The hits just keep coming with another arctic blast this week and some extensive flooding, primary impacting Norfolk Southern in Southern West Virginia, Eastern Kentucky, Southwest Virginia and Eastern Ohio, resulting in track outages.
None of the rails have been spared from the tough weather, as they all attested to at the Barclays conference. The CEOs of NS, CSX and CN, in particular, all lowered near-term expectations as they dig out and work down car backlogs over the next couple of weeks. Winter happens every year, and all the above is normal. The good news is that the industry entered winter in the best shape in years, which will no doubt pay dividends in terms of recoverability and the post-winter reacceleration in the networks.
CSX Reroutes
Our current, primary, focus remains CSX’s handicapped network, as it struggles to maintain efficient fluidity while rerouting around both the closed Blue Ridge subdivision (Hurricane Helene damage) and Baltimore’s Howard Street Tunnel (clearance work). Throw winter into the mix and you’ve got a bad short-term scenario.

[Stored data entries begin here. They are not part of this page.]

/-! ### Episodes -/

/-- The episode of a key in a context at a slice. -/
def findEpisode (s : State) (m c key : Nat) : Option Episode := (sliceOf s m).episodes.find? fun e => e.ctx == c && e.key == key
/-- The episode of a key changed. -/
def modEpisode (s : State) (m c key : Nat) (f : Episode → Episode) : State :=
  modSlice s m fun x => { x with episodes := x.episodes.map fun e => if e.ctx == c && e.key == key then f e else e }
/-- The episode of a key gone: its slot and steps return (R359). -/
def dropEpisode (s : State) (m c key : Nat) : State :=
  modSlice s m fun x => { x with episodes := x.episodes.filter fun e => !(e.ctx == c && e.key == key) }
/-- The steps that an episode holds of its quota (R352). -/
def Episode.reserved (e : Episode) : Nat := match e.closed with | some (t, _) => t | none => e.cap
/-- The steps held by some episodes. -/
def heldSteps (l : List Episode) : Nat := (l.map Episode.reserved).foldl (· + ·) 0
/-- No room for one more episode of C steps (R348). -/
def noRoom (s : State) (m c cap : Nat) : Bool :=
  let all := (sliceOf s m).episodes
  let own := all.filter fun e => e.ctx == c
  decide (65536 ≤ all.length) || decide ((ctxOf s c).epq ≤ own.length) || decide ((ctxOf s c).stq < heldSteps own + cap)
    || decide (16777216 < heldSteps all + cap)
/-- A closed episode whose T rewards are all joined (R356). -/
def Episode.full (e : Episode) : Bool :=
  match e.closed with | some (t, _) => (List.range t).all fun i => (mget e.rewards i).isSome | none => false
/-- Outside deterministic mode an episode that is full is complete from then on (R356, R358). -/
def settleEpisode (s : State) (m c key : Nat) : State :=
  if (ctxOf s c).det then s
  else match findEpisode s m c key with
    | some e =>
      if e.full && e.done.isNone then modEpisode { s with nextUid := s.nextUid + 1 } m c key fun e => { e with done := some s.nextUid } else s
    | none => s
/-- A reward joined to an episode (R354): the first one wins; in deterministic mode a different one marks a conflict. -/
def joinReward (s : State) (m c key t : Nat) (r : Word) : State :=
  match findEpisode s m c key with
  | none => s
  | some e =>
    match mget e.rewards t with
    | none => modEpisode s m c key fun e => { e with rewards := mset e.rewards t r }
    | some q => if (ctxOf s c).det && q != r then modEpisode s m c key fun e => { e with conflict := true } else count s c cDUP 1
/-- A reward reaches its home (R354, R355). -/
def applyReward (s : State) (c key t : Nat) (r : Word) : State :=
  let m := homeOf s key
  let s := touchDie s c (memDie m)
  match findEpisode s m c key with
  | none =>
    if (ctxOf s c).esc.ohold = 0 || 1024 ≤ (sliceOf s m).orphans.length then count s c cORPHAN 1
    else modSlice s m fun x => { x with orphans := x.orphans ++ [{ ctx := c, key := key, t := t, r := r, age := 0 }] }
  | some e =>
    let lim := match e.closed with | some (n, _) => n | none => e.cap
    if lim ≤ t then count s c cSTRAY 1 else settleEpisode (joinReward s m c key t r) m c key
/-- A new episode (R352), and the orphans of its key joined. -/
def openEpisode (s : State) (m c key cap : Nat) (ver : Word) : State :=
  let e : Episode :=
    { ctx := c, key := key, cap := cap, ver := ver, cfg := (ctxOf s c).esc, steps := [], closed := none, rewards := [], conflict := false, filled := false, age := 0, done := none, results := none }
  let mine := (sliceOf s m).orphans.filter fun o => o.ctx == c && o.key == key
  let s1 := modSlice s m fun x => { x with episodes := x.episodes ++ [e], orphans := x.orphans.filter fun o => !(o.ctx == c && o.key == key) }
  mine.foldl (fun s o => if o.t < cap then joinReward s m c key o.t o.r else count s c cSTRAY 1) s1
/-- The status of `epopen` (R351). -/
def openStatus (s : State) (m c key cap : Nat) : Nat :=
  if noRoom s m c cap then 1
  else if (findEpisode s m c key).isSome then 2
  else if cap = 0 || 65535 < cap then 4
  else 0
/-- The status of `epstep`. -/
def stepStatus (s : State) (m c key t : Nat) : Nat :=
  match findEpisode s m c key with
  | none => 3
  | some e => if e.cap ≤ t then 4 else if e.closed.isSome then 5 else if (mget e.steps t).isSome then 6 else 0
/-- The status of `epclose`. -/
def closeStatus (s : State) (m c key t : Nat) : Nat :=
  match findEpisode s m c key with
  | none => 3
  | some e =>
    if t = 0 || min e.cap (ctxOf s c).lqcap < t then 4
    else if e.closed.isSome then 5
    else if (List.range t).all fun i => (mget e.steps i).isSome then 0
    else 7
/-- An episode closed at length t (R352). -/
def closeEpisode (s : State) (m c key t : Nat) (boot : Word) : State :=
  let stray := match findEpisode s m c key with | some e => (e.rewards.filter fun p => decide (t ≤ p.1)).length | none => 0
  let s1 := modEpisode s m c key fun e =>
    { e with closed := some (t, boot), age := 0, steps := e.steps.filter fun p => decide (p.1 < t), rewards := e.rewards.filter fun p => decide (p.1 < t) }
  settleEpisode (if stray = 0 then s1 else count s1 c cSTRAY stray) m c key

/-! ### Posts (R351, R362) -/

/-- A post leaves: its outstanding entry falls (R351, R64). -/
def postGone (s : State) (id : Nat) (p : Post) : State :=
  let s1 := { s with posts := mdel s.posts id }
  if p.grid = 0 then s1 else bumpOut s1 p.grid p.core false
/-- A post applied at its key's home; a post to a context that is gone is discarded (R310). -/
def applyPost (s : State) (id : Nat) (p : Post) : State :=
  let s1 := postGone s id p
  if (ctxOf s p.ctx).cst = 0 then s1 else applyReward s1 p.ctx p.key p.t p.r
/-- The earlier posts of a source that go to a slice, in issue order. -/
def earlierPosts (s : State) (src m : Nat) (below : Nat) : List (Nat × Post) :=
  s.posts.filter fun e => e.2.src == src && decide (e.1 < below) && homeOf s e.2.key == m
/-- The slice to which an escrow word goes: the home of its key, or the learner-queue slice (R347, R350). -/
def EscWord.home (s : State) (c : Nat) (w : EscWord) : Nat :=
  match w.kind with
  | .epopen | .epstep | .epclose => homeOf s (prmP w.prm 0)
  | .escfg | .lqpop => (ctxOf s c).esc.lqhome
/-- A group has an earlier escrow word on the way to a slice (R350). -/
def earlierWords (s : State) (u m below : Nat) : Bool :=
  match mget s.groups u with
  | some g => g.words.any fun w => decide (w.1 < below) && w.2.home s g.ctx == m
  | none => false
/-- REWARD_APPLY (R350, R354): a post whose source has nothing earlier on the way to the same slice is applied. -/
def rewardApply (s : State) (id : Nat) : Option State :=
  match mget s.posts id with
  | some p =>
    let m := homeOf s p.key
    if (ctxOf s p.ctx).det || !(earlierPosts s p.src m id).isEmpty || (p.src % 2 == 0 && earlierWords s (p.src / 2) m id) then none
    else some (applyPost s id p)
  | none => none
/-- REWARD_APPLY (R354). -/
def execRewardApply (post : Nat) (s : State) : Out := .next ((rewardApply s post).getD s)
/-- A post of 16 bytes is malformed: a nonzero zero field, or no live context (R362); a killed context is not live (R221, R222). -/
def badPost (s : State) (v : Nat) : Bool :=
  fld v 95 94 != 0 || fld v 87 80 != 0 || (ctxOf s (fld v 93 88)).cst == 0 || (ctxOf s (fld v 93 88)).cst == 3
/-- A post of 16 bytes enters the panel from a link (R362). -/
def takePost (s : State) (src v : Nat) : State :=
  let c := fld v 93 88
  if badPost s v then (if (ctxOf s c).cst = 0 then s else count s c cPOSTBAD 1)
  else
    let f := fresh s
    { f.2 with posts := f.2.posts ++ [(f.1, { ctx := c, key := fld v 63 0, t := fld v 79 64, r := BitVec.ofNat 32 (fld v 127 96), src := src, grid := 0, core := 0, writer := 0 })] }
/-- ESC_POST (R362): a host write of 16 bytes posts a reward; any other size is malformed. Which of the two host links carries it is open:
only the posts of one link keep their order (R21). -/
def escPost (s : State) (size v : Nat) : State :=
  let c := fld v 93 88
  if size = 16 then takePost s (2 * (Config.racePick s.free 0 % 2) + 1) v else if (ctxOf s c).cst = 0 then s else count s c cPOSTBAD 1
/-- ESC_POST (R362). -/
def execEscPost (size v : Nat) (s : State) : Out := hostReg s fun s => escPost s size v

/-! ### The escrow words (R349-R353) -/

/-- `rwpost` (R351, R354): the post is accepted for delivery and counts as outstanding. -/
def execRwpost (sm : Bool) (xd xa : Nat) (s : State) : Out :=
  word s (xd :: (List.range 4).map (xa + ·)) fun u g =>
    if (ctxOf s g.ctx).epq = 0 then raise s u g 0x0E
    else
      let p := blockOf s g xa 4
      let f := fresh s
      let q : Post := { ctx := g.ctx, key := prmP p 0, t := prmW p 2, r := p.getD 3 0, src := 2 * u, grid := g.grid, core := coreOfGroup s g, writer := threadIdx s g 0 }
      fin (bumpOut { f.2 with posts := f.2.posts ++ [(f.1, q)] } g.grid (coreOfGroup s g) true) u sm 4 (writeU s g xd 0)
/-- An FP32 value lies in [0, 1] (R353). -/
def unitInterval (w : Word) : Bool :=
  match fp32.decode w.toNat with
  | .nan => false
  | .inf _ => false
  | .fin sg m _ => (m == 0) || (!sg && decide (w.toNat ≤ 0x3F800000))
/-- The status of `escfg` (R351, R353). -/
def cfgStatus (s : State) (c : Nat) (p : List Word) : Nat :=
  let nan (w : Word) : Bool := fp32.decode w.toNat == .nan
  let m := prmW p 7
  if !unitInterval (p.getD 0 0) || !unitInterval (p.getD 1 0) || nan (p.getD 6 0) || decide (192 ≤ m)
      || s.lostDies.contains (memDie m) || s.offDies.contains (memDie m) || prmW p 5 / 2 != 0 then 8
  else if m != (ctxOf s c).esc.lqhome && !(ctxOf s c).queue.isEmpty then 9
  else 0
/-- The configuration that an `escfg` sets (R353). -/
def setConfig (s : State) (c : Nat) (p : List Word) : State :=
  let gl : Word := BitVec.ofNat 32 (fMul fp32 .rne 0 32 (prmW p 0) (prmW p 1))
  modCtx (touchDie s c (memDie (prmW p 7))) c fun x => { x with esc := { gamma := p.getD 0 0, lambda := p.getD 1 0, gl := gl, minver := p.getD 2 0, ohold := p.getD 3 0, tout := p.getD 4 0, policy := p.getD 5 0, defr := p.getD 6 0, lqhome := prmW p 7 } }
/-- The status of an escrow word at its slice m (R351). -/
def escStatus (s : State) (m c : Nat) (w : EscWord) : Nat :=
  match w.kind with
  | .epopen => openStatus s m c (prmP w.prm 0) (prmW w.prm 2)
  | .epstep => stepStatus s m c (prmP w.prm 0) (prmW w.prm 2)
  | .epclose => closeStatus s m c (prmP w.prm 0) (prmW w.prm 2)
  | .escfg => cfgStatus s c w.prm
  | .lqpop => 0
/-- What an escrow word does at its slice m when its status is 0 (R352, R353). -/
def escEffect (s : State) (m c : Nat) (w : EscWord) : State :=
  let p := w.prm
  match w.kind with
  | .epopen => openEpisode s m c (prmP p 0) (prmW p 2) (p.getD 3 0)
  | .epstep => modEpisode s m c (prmP p 0) fun e => { e with steps := mset e.steps (prmW p 2) (p.getD 3 0, p.getD 4 0, p.getD 5 0) }
  | .epclose => closeEpisode s m c (prmP p 0) (prmW p 2) (p.getD 3 0)
  | .escfg => setConfig s c p
  | .lqpop => s
/-- The slice of an escrow word applies it: the state after it and the status for xd (R350, R351). -/
def escApply (s : State) (c : Nat) (w : EscWord) : State × Word :=
  let m := w.home s c
  let s1 := touchDie s c (memDie m)
  let st := escStatus s1 m c w
  (if st = 0 then escEffect s1 m c w else s1, BitVec.ofNat 32 st)
/-- An escrow word is on its way to its slice (R350); the group goes on, a deterministic one once the result is written: it holds its turn (R344, R345). -/
def sendWord (sm : Bool) (s : State) (u : Nat) (g : Group) (w : EscWord) : State :=
  let f := fresh s
  fin f.2 u (sm || detOf s g) 4 { g with words := g.words ++ [(f.1, w)] }
/-- An escrow word but `lqpop` (R349-R353): its block, its causes (R110, R350, R363). It goes to its slice, which applies it as it arrives there; a
deterministic group, which holds the coin, gets its result at once (R363). That application and result are one step is log entry 56. -/
def escWord (sm : Bool) (kind : EscKind) (n xd xa : Nat) (s : State) : Out :=
  word s (xd :: (List.range n).map (xa + ·)) fun u g =>
    if (ctxOf s g.ctx).epq = 0 then raise s u g 0x0E
    else if detOf s g && !holdsCoin s g then raise s u g 0x14
    else
      let w : EscWord := { kind := kind, prm := blockOf s g xa n, xd := xd, chosen := [] }
      if detOf s g then let r := escApply s g.ctx w; fin r.1 u sm 4 (writeU s g xd r.2) else sendWord sm s u g w
/-- `epopen` (R352). -/
def execEpopen (sm : Bool) (xd xa : Nat) (s : State) : Out := escWord sm .epopen 4 xd xa s
/-- `epstep` (R352). -/
def execEpstep (sm : Bool) (xd xa : Nat) (s : State) : Out := escWord sm .epstep 6 xd xa s
/-- `epclose` (R352). -/
def execEpclose (sm : Bool) (xd xa : Nat) (s : State) : Out := escWord sm .epclose 4 xd xa s
/-- `escfg` (R353). -/
def execEscfg (sm : Bool) (xd xa : Nat) (s : State) : Out := escWord sm .escfg 8 xd xa s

The negative highlights in the week ending Feb. 14 included:
- Network velocity that remains mired at a two and a half year low.
- Elevated terminal dwell and, in particular, average hump yard dwell that last week was almost on par with where it peaked during Hurricane Helene (ignoring the seasonal Christmas spike). The biggest one: Rice Yard at Waycross, Ga., increased again to 33 hours last week versus its historical efficient benchmark in the low-to-mid 20s.
- Slow-to-move cars (48-hour delays) hit 2.5% of the fleet last week, a high we also haven’t seen since the 2022 Service Crisis (again excluding artificial Christmas spikes).
- Average coal train speed is only modestly above its two-year low.
It’s a discouraging picture that will probably deteriorate further, which will capture the data from this week’s cold snap and flooding in Kentucky, Ohio, Virginia and West Virginia. On the positive side, getting out of winter will obviously help over the next few weeks, as will adjustments and fine-tuning of the I-95 corridor reroutes that are no doubt taking place.